Beyond air and hotel use, tourism services are beginning to adopt wallet-based verification as well. In Spain, for example, a pilot project allowed Korean tourists to rent bikes using their digital identity wallet. For small businesses, this approach eliminates the need for expensive, tailor-made systems, while giving customers the reassurance that their data is safe.
Together, these examples illustrate how digital identity wallets address real pain points in travel. They replace outdated, insecure processes with faster, safer, and more reliable alternatives – benefiting both the traveler and the service provider.
The consumer perception problem – and the EU’s marketing challenge
Despite rapid technical progress, digital identity still faces a major hurdle: public perception. Many consumers worry that wallets will centralize their personal data in the hands of governments or corporations. In reality, the opposite is true. As Annet emphasizes, digital wallets are decentralized and user-controlled. Individuals decide exactly what to share, with whom, and only for as long as necessary. Instead of handing over a photocopy of an entire passport or completing insecure paper forms, travelers can share just the required attributes, and nothing more.
The irony is hard to miss.

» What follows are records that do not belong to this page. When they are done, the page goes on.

-- ==== Sys2Proof/Laws/MarkedPilot.lean ====
section
/-! SUPPORT. The operations of Pilot.lean take no mark back. -/

set_option linter.unusedVariables false
set_option linter.unreachableTactic false
set_option linter.unusedTactic false

namespace Sys2Proof.Machine

variable {m : Marks} {s : State}

theorem marked_slacOff (a0 : ℕ) (h : Marked m s) :
    Marked m (slacOff a0 s) := by
  unfold slacOff
  repeat' first
    | with_reducible assumption
    | (intro (s : State) (h : Marked m s))
    | (intro _ (s : State) (h : Marked m s))
    | (intro (h : Marked m _))
    | (intro (s' : State); refine_lift have h : Marked m s' := ?_; ?_; clear_value s')
    | lift_lets
    | with_reducible apply markedO_next
    | with_reducible apply marked_ite
    | with_reducible apply marked_onLink
    | with_reducible refine marked_foldl ?_ (fun s x h => ?_)
    | (intro x'; clear_value x')
    | intro _
    | dsimp only [s']
    | split

theorem marked_slacCheck (a0 : ℕ) (h : Marked m s) :
    Marked m (slacCheck a0 s) := by
  unfold slacCheck
  repeat' first
    | with_reducible assumption
    | (intro (s : State) (h : Marked m s))
    | (intro _ (s : State) (h : Marked m s))
    | (intro (h : Marked m _))
    | (intro (s' : State); refine_lift have h : Marked m s' := ?_; ?_; clear_value s')
    | lift_lets
    | with_reducible apply markedO_next
    | with_reducible apply marked_ite
    | with_reducible apply marked_onLink
    | with_reducible apply marked_slacOff
    | with_reducible refine marked_foldl ?_ (fun s x h => ?_)
    | (intro x'; clear_value x')
    | intro _
    | dsimp only [s']
    | split

theorem marked_slacChecks  (h : Marked m s) :
    Marked m (slacChecks s) := by
  unfold slacChecks
  repeat' first
    | with_reducible assumption
    | (intro (s : State) (h : Marked m s))
    | (intro _ (s : State) (h : Marked m s))
    | (intro (h : Marked m _))
    | (intro (s' : State); refine_lift have h : Marked m s' := ?_; ?_; clear_value s')
    | lift_lets
    | with_reducible apply markedO_next
    | with_reducible apply marked_ite
    | with_reducible apply marked_slacCheck
    | with_reducible refine marked_foldl ?_ (fun s x h => ?_)
    | (intro x'; clear_value x')
    | intro _
    | dsimp only [s']
    | split

end Sys2Proof.Machine
end

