theorem marked_settleReq (a0 : Option ℕ) (a1 : Bool) (h : Marked m s) :
    Marked m (settleReq a0 a1 s) := by
  unfold settleReq
  repeat' first
    | with_reducible assumption
    | (intro (s : State) (h : Marked m s))
    | (intro _ (s : State) (h : Marked m s))
    | (intro (h : Marked m _))
    | (intro (s' : State); refine_lift have h : Marked m s' := ?_; ?_; clear_value s')
    | lift_lets
    | with_reducible apply markedO_next
    | with_reducible apply marked_ite
    | with_reducible apply marked_onEpd
    | with_reducible apply marked_post
    | with_reducible refine marked_foldl ?_ (fun s x h => ?_)
    | (intro x'; clear_value x')
    | intro _
    | dsimp only [s']
    | split

theorem marked_aim (a0 : Bool) (a1 : ℕ) (a3 : ℕ × ℕ) (h : Marked m s) :
    Marked m (aim a0 a1 s a3) := by
  unfold aim
  repeat' first
    | with_reducible assumption
    | (intro (s : State) (h : Marked m s))
    | (intro _ (s : State) (h : Marked m s))
    | (intro (h : Marked m _))
    | (intro (s' : State); refine_lift have h : Marked m s' := ?_; ?_; clear_value s')
    | lift_lets
    | with_reducible apply markedO_next
    | with_reducible apply marked_ite
    | with_reducible apply marked_settleReq
    | with_reducible apply marked_onSeg
    | with_reducible refine marked_foldl ?_ (fun s x h => ?_)
    | (intro x'; clear_value x')
    | intro _
    | dsimp only [s']
    | split

theorem marked_acceptUpdate (a0 : Option Req) (a1 : List ℕ) (a2 : Bool) (a3 : List ℕ) (h : Marked m s) :
    Marked m (acceptUpdate a0 a1 a2 a3 s) := by
  unfold acceptUpdate
  repeat' first
    | with_reducible assumption
    | (intro (s : State) (h : Marked m s))
    | (intro _ (s : State) (h : Marked m s))
    | (intro (h : Marked m _))
    | (intro (s' : State); refine_lift have h : Marked m s' := ?_; ?_; clear_value s')
    | lift_lets
    | with_reducible apply markedO_next
    | with_reducible apply marked_ite
    | with_reducible apply marked_onEpd
    | with_reducible apply marked_settleReq
    | with_reducible apply marked_aim
    | with_reducible refine marked_foldl ?_ (fun s x h => ?_)
    | (intro x'; clear_value x')
    | intro _
    | dsimp only [s']
    | split

theorem marked_execEpdUpdate (a0 : Req) (a1 : ℕ) (a2 : ℕ) (a3 : Bytes) (h : Marked m s) :
    MarkedO m (execEpdUpdate a0 a1 a2 a3 s) := by
  unfold execEpdUpdate
  repeat' first
    | with_reducible assumption
    | (intro (s : State) (h : Marked m s))
    | (intro _ (s : State) (h : Marked m s))
    | (intro (h : Marked m _))
    | (intro (s' : State); refine_lift have h : Marked m s' := ?_; ?_; clear_value s')
    | lift_lets
    | with_reducible apply markedO_next
    | with_reducible apply marked_ite
    | with_reducible apply markedO_ite
    | with_reducible apply marked_evalBand
    | with_reducible apply marked_guarded
    | with_reducible apply marked_postSts
    | with_reducible apply marked_onEpd
    | with_reducible apply marked_acceptUpdate
    | with_reducible apply marked_pend
    | with_reducible refine marked_foldl ?_ (fun s x h => ?_)
    | (intro x'; clear_value x')
    | intro _
    | dsimp only [s']
    | split
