-- ==== Sys2Proof/Laws/MarkedBadger.lean ====
section
/-! SUPPORT. The operations of Badger.lean take no mark back. -/

set_option linter.unusedVariables false
set_option linter.unreachableTactic false
set_option linter.unusedTactic false

namespace Sys2Proof.Machine

variable {m : Marks} {s : State}

theorem marked_enterLimp (a0 : ℕ) (h : Marked m s) :
    Marked m (enterLimp a0 s) := by
  unfold enterLimp
  repeat' first
    | with_reducible assumption
    | (intro (s : State) (h : Marked m s))
    | (intro _ (s : State) (h : Marked m s))
    | (intro (h : Marked m _))
    | (intro (s' : State); refine_lift have h : Marked m s' := ?_; ?_; clear_value s')
    | lift_lets
    | with_reducible apply markedO_next
    | with_reducible apply marked_ite
    | with_reducible apply marked_flushRings
    | with_reducible apply marked_limpEnterAll
    | with_reducible apply marked_setMode
    | with_reducible refine marked_foldl ?_ (fun s x h => ?_)
    | (intro x'; clear_value x')
    | intro _
    | dsimp only [s']
    | split

theorem marked_clusterGone  (h : Marked m s) :
    Marked m (clusterGone s) := by
  unfold clusterGone
  repeat' first
    | with_reducible assumption
    | (intro (s : State) (h : Marked m s))
    | (intro _ (s : State) (h : Marked m s))
    | (intro (h : Marked m _))
    | (intro (s' : State); refine_lift have h : Marked m s' := ?_; ?_; clear_value s')
    | lift_lets
    | with_reducible apply markedO_next
    | with_reducible apply marked_ite
    | with_reducible apply marked_enterLimp
    | with_reducible refine marked_foldl ?_ (fun s x h => ?_)
    | (intro x'; clear_value x')
    | intro _
    | dsimp only [s']
    | split

theorem marked_execBadgerWatchdogExpiry  (h : Marked m s) :
    MarkedO m (execBadgerWatchdogExpiry s) := by
  unfold execBadgerWatchdogExpiry
  repeat' first
    | with_reducible assumption
    | (intro (s : State) (h : Marked m s))
    | (intro _ (s : State) (h : Marked m s))
    | (intro (h : Marked m _))
    | (intro (x : MgtBlock) hx; first | (show m.seq ≤ _; exact (hx : m.seq ≤ x.seq)) | (split <;> exact hx) | (dsimp only; repeat' split <;> exact hx))
    | (intro (s' : State); refine_lift have h : Marked m s' := ?_; ?_; clear_value s')
    | lift_lets
    | with_reducible apply markedO_next
    | with_reducible apply marked_ite
    | with_reducible apply markedO_ite
    | with_reducible apply marked_stopBadger
    | with_reducible apply marked_closeTransfer
    | with_reducible apply marked_onSys
    | with_reducible apply marked_onMet
    | with_reducible apply marked_onMgt
    | with_reducible apply marked_logEv
    | with_reducible apply marked_enterLimp
    | with_reducible refine marked_foldl ?_ (fun s x h => ?_)
    | (intro x'; clear_value x')
    | intro _
    | dsimp only [s']
    | split

theorem marked_drainRetention  (h : Marked m s) :
    Marked m (drainRetention s) := by
  unfold drainRetention
  repeat' first
    | with_reducible assumption
    | (intro (s : State) (h : Marked m s))
    | (intro _ (s : State) (h : Marked m s))
    | (intro (h : Marked m _))
    | (intro (s' : State); refine_lift have h : Marked m s' := ?_; ?_; clear_value s')
    | lift_lets
    | with_reducible apply markedO_next
    | with_reducible apply marked_ite
    | with_reducible apply marked_enterLog
    | with_reducible apply marked_onSys
    | with_reducible refine marked_foldl ?_ (fun s x h => ?_)
    | (intro x'; clear_value x')
    | intro _
    | dsimp only [s']
    | split

theorem marked_heartbeat  (h : Marked m s) :
    Marked m (heartbeat s) := by
  unfold heartbeat
  repeat' first
    | with_reducible assumption
    | (intro (s : State) (h : Marked m s))
    | (intro _ (s : State) (h : Marked m s))
    | (intro (h : Marked m _))
    | (intro (x : MgtBlock) hx; first | (show m.seq ≤ _; exact (hx : m.seq ≤ x.seq)) | (split <;> exact hx) | (dsimp only; repeat' split <;> exact hx))
    | (intro (s' : State); refine_lift have h : Marked m s' := ?_; ?_; clear_value s')
    | lift_lets
    | with_reducible apply markedO_next
    | with_reducible apply marked_ite
    | with_reducible apply marked_onSys
    | with_reducible apply marked_onMgt
    | with_reducible refine marked_foldl ?_ (fun s x h => ?_)
    | (intro x'; clear_value x')
    | intro _
    | dsimp only [s']
    | split

theorem marked_execMgtAmbHbWrite (a0 : Word) (h : Marked m s) :
    MarkedO m (execMgtAmbHbWrite a0 s) := by
  unfold execMgtAmbHbWrite
  repeat' first
    | with_reducible assumption
    | (intro (s : State) (h : Marked m s))
    | (intro _ (s : State) (h : Marked m s))
    | (intro (h : Marked m _))
    | (intro (s' : State); refine_lift have h : Marked m s' := ?_; ?_; clear_value s')
    | lift_lets
    | with_reducible apply markedO_next
    | with_reducible apply marked_ite
    | with_reducible apply markedO_ite
    | with_reducible apply marked_heartbeat
    | with_reducible refine marked_foldl ?_ (fun s x h => ?_)
    | (intro x'; clear_value x')
    | intro _
    | dsimp only [s']
    | split

theorem marked_execAppHeartbeatTimeout (a0 : ℕ) (h : Marked m s) :
    MarkedO m (execAppHeartbeatTimeout a0 s) := by
  unfold execAppHeartbeatTimeout
  repeat' first
    | with_reducible assumption
    | (intro (s : State) (h : Marked m s))
    | (intro _ (s : State) (h : Marked m s))
    | (intro (h : Marked m _))
    | (intro (x : MgtBlock) hx; first | (show m.seq ≤ _; exact (hx : m.seq ≤ x.seq)) | (split <;> exact hx) | (dsimp only; repeat' split <;> exact hx))
    | (intro (s' : State); refine_lift have h : Marked m s' := ?_; ?_; clear_value s')
    | lift_lets
    | with_reducible apply markedO_next
    | with_reducible apply marked_ite
    | with_reducible apply markedO_ite
    | with_reducible apply marked_startCluster
    | with_reducible apply marked_onSys
    | with_reducible apply marked_onMgt
    | with_reducible apply marked_logEv
    | with_reducible apply marked_countStart
    | with_reducible apply marked_notice
    | with_reducible apply marked_clusterGone
    | with_reducible refine marked_foldl ?_ (fun s x h => ?_)
    | (intro x'; clear_value x')
    | intro _
    | dsimp only [s']
    | split

theorem marked_execMgtRestart (a0 : Req) (h : Marked m s) :
    MarkedO m (execMgtRestart a0 s) := by
  unfold execMgtRestart
  repeat' first
    | with_reducible assumption
    | (intro (s : State) (h : Marked m s))
    | (intro _ (s : State) (h : Marked m s))
    | (intro (h : Marked m _))
    | (intro (x : MgtBlock) hx; first | (show m.seq ≤ _; exact (hx : m.seq ≤ x.seq)) | (split <;> exact hx) | (dsimp only; repeat' split <;> exact hx))
    | (intro (s' : State); refine_lift have h : Marked m s' := ?_; ?_; clear_value s')
    | lift_lets
    | with_reducible apply markedO_next
    | with_reducible apply marked_ite
    | with_reducible apply markedO_ite
    | with_reducible apply marked_badgerCmd
    | with_reducible apply marked_guarded
    | with_reducible apply marked_postSts
    | with_reducible apply marked_startCluster
    | with_reducible apply marked_onMgt
    | with_reducible refine marked_foldl ?_ (fun s x h => ?_)
    | (intro x'; clear_value x')
    | intro _
    | dsimp only [s']
    | split

theorem marked_takeMessage (a0 : Side) (h : Marked m s) :
    Marked m (takeMessage a0 s) := by
  unfold takeMessage
  repeat' first
    | with_reducible assumption
    | (intro (s : State) (h : Marked m s))
    | (intro _ (s : State) (h : Marked m s))
    | (intro (h : Marked m _))
    | (intro (x : MgtBlock) hx; first | (show m.seq ≤ _; exact (hx : m.seq ≤ x.seq)) | (split <;> exact hx) | (dsimp only; repeat' split <;> exact hx))
    | (intro (s' : State); refine_lift have h : Marked m s' := ?_; ?_; clear_value s')
    | lift_lets
    | with_reducible apply markedO_next
    | with_reducible apply marked_ite
    | with_reducible apply marked_onMgt
    | with_reducible apply marked_noticeTo
    | with_reducible apply marked_heartbeat
    | with_reducible refine marked_foldl ?_ (fun s x h => ?_)
    | (intro x'; clear_value x')
    | intro _
    | dsimp only [s']
    | split

theorem marked_doorbell (a0 : Side) (h : Marked m s) :
    Marked m (doorbell a0 s) := by
  unfold doorbell
  repeat' first
    | with_reducible assumption
    | (intro (s : State) (h : Marked m s))
    | (intro _ (s : State) (h : Marked m s))
    | (intro (h : Marked m _))
    | (intro (x : MgtBlock) hx; first | (show m.seq ≤ _; exact (hx : m.seq ≤ x.seq)) | (split <;> exact hx) | (dsimp only; repeat' split <;> exact hx))
    | (intro (s' : State); refine_lift have h : Marked m s' := ?_; ?_; clear_value s')
    | lift_lets
    | with_reducible apply markedO_next
    | with_reducible apply marked_ite
    | with_reducible apply marked_onMgt
    | with_reducible apply marked_takeMessage
    | with_reducible refine marked_foldl ?_ (fun s x h => ?_)
    | (intro x'; clear_value x')
    | intro _
    | dsimp only [s']
    | split

theorem marked_execMailboxDoorbell (a0 : Side) (h : Marked m s) :
    MarkedO m (execMailboxDoorbell a0 s) := by
  unfold execMailboxDoorbell
  repeat' first
    | with_reducible assumption
    | (intro (s : State) (h : Marked m s))
    | (intro _ (s : State) (h : Marked m s))
    | (intro (h : Marked m _))
    | (intro (s' : State); refine_lift have h : Marked m s' := ?_; ?_; clear_value s')
    | lift_lets
    | with_reducible apply markedO_next
    | with_reducible apply marked_ite
    | with_reducible apply markedO_ite
    | with_reducible apply marked_doorbell
    | with_reducible refine marked_foldl ?_ (fun s x h => ?_)
    | (intro x'; clear_value x')
    | intro _
    | dsimp only [s']
    | split

theorem marked_execBadgerReady  (h : Marked m s) :
    MarkedO m (execBadgerReady s) := by
  unfold execBadgerReady
  repeat' first
    | with_reducible assumption
    | (intro (s : State) (h : Marked m s))
    | (intro _ (s : State) (h : Marked m s))
    | (intro (h : Marked m _))
    | (intro (s' : State); refine_lift have h : Marked m s' := ?_; ?_; clear_value s')
    | lift_lets
    | with_reducible apply markedO_next
    | with_reducible apply marked_ite
    | with_reducible apply markedO_ite
    | with_reducible apply marked_onSys
    | with_reducible apply marked_flushProfile
    | with_reducible apply marked_drainRetention
    | with_reducible apply marked_takeMessage
    | with_reducible refine marked_foldl ?_ (fun s x h => ?_)
    | (intro x'; clear_value x')
    | intro _
    | dsimp only [s']
    | split

theorem marked_hotChange (a0 : Bool) (h : Marked m s) :
    Marked m (hotChange a0 s) := by
  unfold hotChange
  repeat' first
    | with_reducible assumption
    | (intro (s : State) (h : Marked m s))
    | (intro _ (s : State) (h : Marked m s))
    | (intro (h : Marked m _))
    | (intro (s' : State); refine_lift have h : Marked m s' := ?_; ?_; clear_value s')
    | lift_lets
    | with_reducible apply markedO_next
    | with_reducible apply marked_ite
    | with_reducible apply marked_startCluster
    | with_reducible apply marked_onSys
    | with_reducible apply marked_clusterGone
    | with_reducible apply marked_glkGate
    | with_reducible apply marked_slacOff
    | with_reducible apply marked_slacChecks
    | with_reducible refine marked_foldl ?_ (fun s x h => ?_)
    | (intro x'; clear_value x')
    | intro _
    | dsimp only [s']
    | split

People hesitate to use a digital wallet, yet they freely give away far more personal information to online retailers or supermarket loyalty programs without a second thought. That disconnect highlights a communications gap. The EU and the Member States, Annet argues, has a clear marketing challenge ahead: to explain, in plain terms, how wallets work, why they are safer, and what safeguards exist. Without building public trust through clear messaging, adoption will remain slow: no matter how strong the technology is.
For policymakers, the task goes further than public awareness. They must build trust by introducing recognizable trust marks and by clearly explaining why digital systems are necessary in the first place: because they allow us to share less data, but better data. For border authorities, correct and early data improves border security and national safety and allows for a faster border crossing and less lines. For the tourism sector, it ensures smoother, more reliable experiences for travelers. As Annet puts it, digital identity is powerful precisely because it serves both goals at once: security and convenience.
Digital identity in tourism: a dual win
Digital identity in travel is not a trade-off. Done right, it offers a rare win-win: smoother journeys for travelers and faster and more secure border crossing. For border authorities, accurate, early data means better protection and more efficient checks. For tourists and business travelers, wallets remove friction at airports, hotels, and service counters, while keeping personal data private.
Success depends on keeping both goals in balance, Annet points out: “If we focus on making the journey easier ánd on improving security, that’s when we can start going places.”
The destination is clear: a future of seamless, trusted, and stress-free travel. The journey there depends on standards, global cooperation, and above all, building public trust.